I do just that... Mainly premade raw and a high quality grain free kibble, and a couple times a week I throw in a 'real' raw meal


----------



## Chagall's mom (Jan 9, 2010)

*liljaker: *Good way to "wing it" when it comes to real raw!:wink: Glad Sunny got such a great treat, his teeth are gonna be extra sparkly from those chicken wings!!


----------



## cavon (Aug 10, 2010)

Finnegan is jealous because I am too much of a "chicken" to give him raw meat with bones in it!!!


----------



## liljaker (Aug 6, 2011)

Cavon --- I sort of feel the same way, although my vet (who advocates raw fed, but doesn't push it) said uncooked bones are very very safe; so I feel comfortably in the middle, with the premade raw. Well, Sunny crunched up his little chicken wing -- I watched him, and was very happy!!!! I may just do treats of a wing or neck occasionally for a change.


----------



## Quossum (Mar 18, 2011)

Good for you! Chicken wings are how a lot of raw feeders start out. Our dogs are raw fed; Sugarfoot's morning training session is usually done with his breakfast of chopped up chicken necks.

--Q


----------



## CT Girl (Nov 17, 2010)

Cavon toss that dog a raw bone. He will be fine. A raw chicken neck is the high point of my Roy's Swizzle's day.


----------



## cavon (Aug 10, 2010)

LOL!!! CT Girl, you have no idea how many times I have tried, but just can't let it go from my hand!!!

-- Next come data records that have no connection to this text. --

/-- An acknowledged frame released above LowMark with PoolHold off gives back its event-store slots (R95, R96). -/
theorem releaseFrame_calm (s : State) (f : SentFrame) (h : s.pool.hold = false) (l : s.cfg.lowMark ≤ s.pool.free)
    (hu : s.unserved ((f.records.map Record.blocks).sum) ((f.records.filter (fun r => !r.isEvent)).length)) :
    (s.releaseFrame f).pool.hold = false ∧ (s.releaseFrame f).pool.eventsUsed = s.pool.eventsUsed - (f.records.filter Record.isEvent).length ∧
    s.cfg.lowMark ≤ (s.releaseFrame f).pool.free ∧ (s.releaseFrame f).cfg = s.cfg := by
  have h' : f.records.length - (f.records.filter Record.isEvent).length
      = (f.records.filter (fun r => !r.isEvent)).length := by
    have := List.length_eq_length_filter_add (l := f.records) Record.isEvent
    omega
  unfold releaseFrame
  dsimp only
  rw [hu.grantAll (by simp) (by simp) (by simp [h'])]
  obtain ⟨a, b, c, _⟩ := release_calm ((s.freeRecordSlots (f.records.length - (f.records.filter Record.isEvent).length)).freeEventSlots
    (f.records.filter Record.isEvent).length) 0 (f.records.map Record.blocks).sum (by simpa [freeRecordSlots,
        freeEventSlots] using h) (by simpa [freeRecordSlots, freeEventSlots] using l)
  exact ⟨a, b, c, by simp⟩

/-- Frames released above LowMark with PoolHold off give back their event-store slots (R95, R96). -/
theorem releaseFrames_calm (fs : List SentFrame) (s : State) (h : s.pool.hold = false) (l : s.cfg.lowMark ≤ s.pool.free)
    (hu : s.unserved ((((fs.map SentFrame.records).flatten).map Record.blocks).sum)
      ((((fs.map SentFrame.records).flatten).filter (fun r => !r.isEvent)).length)) :
    (fs.foldl releaseFrame s).pool.hold = false ∧
    (fs.foldl releaseFrame s).pool.eventsUsed = s.pool.eventsUsed - (((fs.map SentFrame.records).flatten).filter Record.isEvent).length := by
  induction fs generalizing s with
  | nil => simp [h]
  | cons f fs ih =>
    simp only [List.map_cons, List.flatten_cons, List.map_append, List.sum_append, List.filter_append,
      List.length_append] at hu ⊢
    have hu1 : s.unserved ((f.records.map Record.blocks).sum) ((f.records.filter (fun r => !r.isEvent)).length) := hu.mono rfl (by omega) (by omega)
    obtain ⟨p, q, q1, _, _, _, _, q6, q7⟩ := releaseFrame_books s f hu1
    obtain ⟨a, b, c, d⟩ := releaseFrame_calm s f h l hu1
    obtain ⟨x, y⟩ := ih (s.releaseFrame f) a (by rw [d]; exact c) (hu.mono q (by omega) (by omega))
    rw [List.foldl_cons, y, b]
    exact ⟨x, by omega⟩

/-- A release that reaches HighMark turns PoolHold off, with its event and Allow's rise (R100, R136, R161). -/
theorem release_recovers (s : State) (b : Nat) (h : s.pool.hold = true) (h1 : 1 ≤ b) (h2 : b ≤ s.pool.held)
    (hh : s.cfg.highMark ≤ s.pool.free + b) (he : s.pool.eventsUsed < 16) :
    (s.release 0 b).pool.hold = false ∧ (s.release 0 b).pool.eventsUsed = s.pool.eventsUsed + 1 ∧
    (s.release 0 b).late = s.late ∧
    (s.release 0 b).uplink = s.uplink ++ [s.stamp (.event .poolRecovered 0 s.pool.missedEvents
      (BitVec.ofNat 16 (s.pool.free + b) ++ BitVec.ofNat 16 s.cfg.highMark)) true 0] ∧
    (s.intake.frames.length < 8 → s.trunk.up = true → (s.release 0 b).trunk.allowRose = true) := by
  have m : min b s.pool.held = b := by omega
  unfold release
  rw [if_neg (by omega)]
  unfold freeChanged testHold
  simp only [pool_setPool, cfg_setPool, h, if_true, m, Nat.zero_min, Nat.add_zero]
  rw [if_pos hh]
  unfold holdOff raiseEvent
  simp only [eventSlotFree, pool_setPool, Config.eventSlots, decide_eq_true_eq, he, if_true]
  by_cases k : s.intake.frames.length < 8
  · have k' : 0 < State.freeSlots s := by unfold freeSlots Config.intakeSlots; omega
    split
    · unfold allowRises
      split
      · refine ⟨rfl, rfl, rfl, rfl, fun _ _ => rfl⟩
      · next g => exact ⟨rfl, rfl, rfl, rfl, fun _ u => absurd u g⟩
    · next g => exact absurd k' g
  · split
    · next g => exact absurd g (by show ¬ 0 < State.freeSlots s; unfold freeSlots Config.intakeSlots; omega)
    · exact ⟨rfl, rfl, rfl, rfl, fun g => absurd g k⟩

/-- The end of a go-back leaves the uplink queue. -/
theorem goBackEnds_uplink (s : State) : s.goBackEnds.uplink = s.uplink := by
  unfold goBackEnds
  dsimp only
  (repeat' split) <;> rfl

I have given him raw marrow bones, and I guess you can tell by the picture that he LOVES them!

I have given him pieces of raw meat, just nothing with bones in it.


----------



## liljaker (Aug 6, 2011)

Cavon -- I always used to do raw femur (marrow) bones for Jake, and also the butcher used to cut in lengthwise. As he got older, the marrow was too rich for him, so I would take most of it out. Then, I heard about dogs chipping their teeth, etc. and read that you should not use weight bearing bones.....sigh.....there is so much contradictory information out there. Sunny's breeder would always provide the pups with raw marrow bones, etc., and occasionally I do that from the butcher, too, but he really loves the raw beef rib bones, and it's longer so he works on it for quite a while and it is bone dry when he is through.


----------



## liljaker (Aug 6, 2011)

Cavon, Well, I didn't have a chance to let the chicken wing go from my hand.....Sunny snatched it right out of my hand, thank you!


----------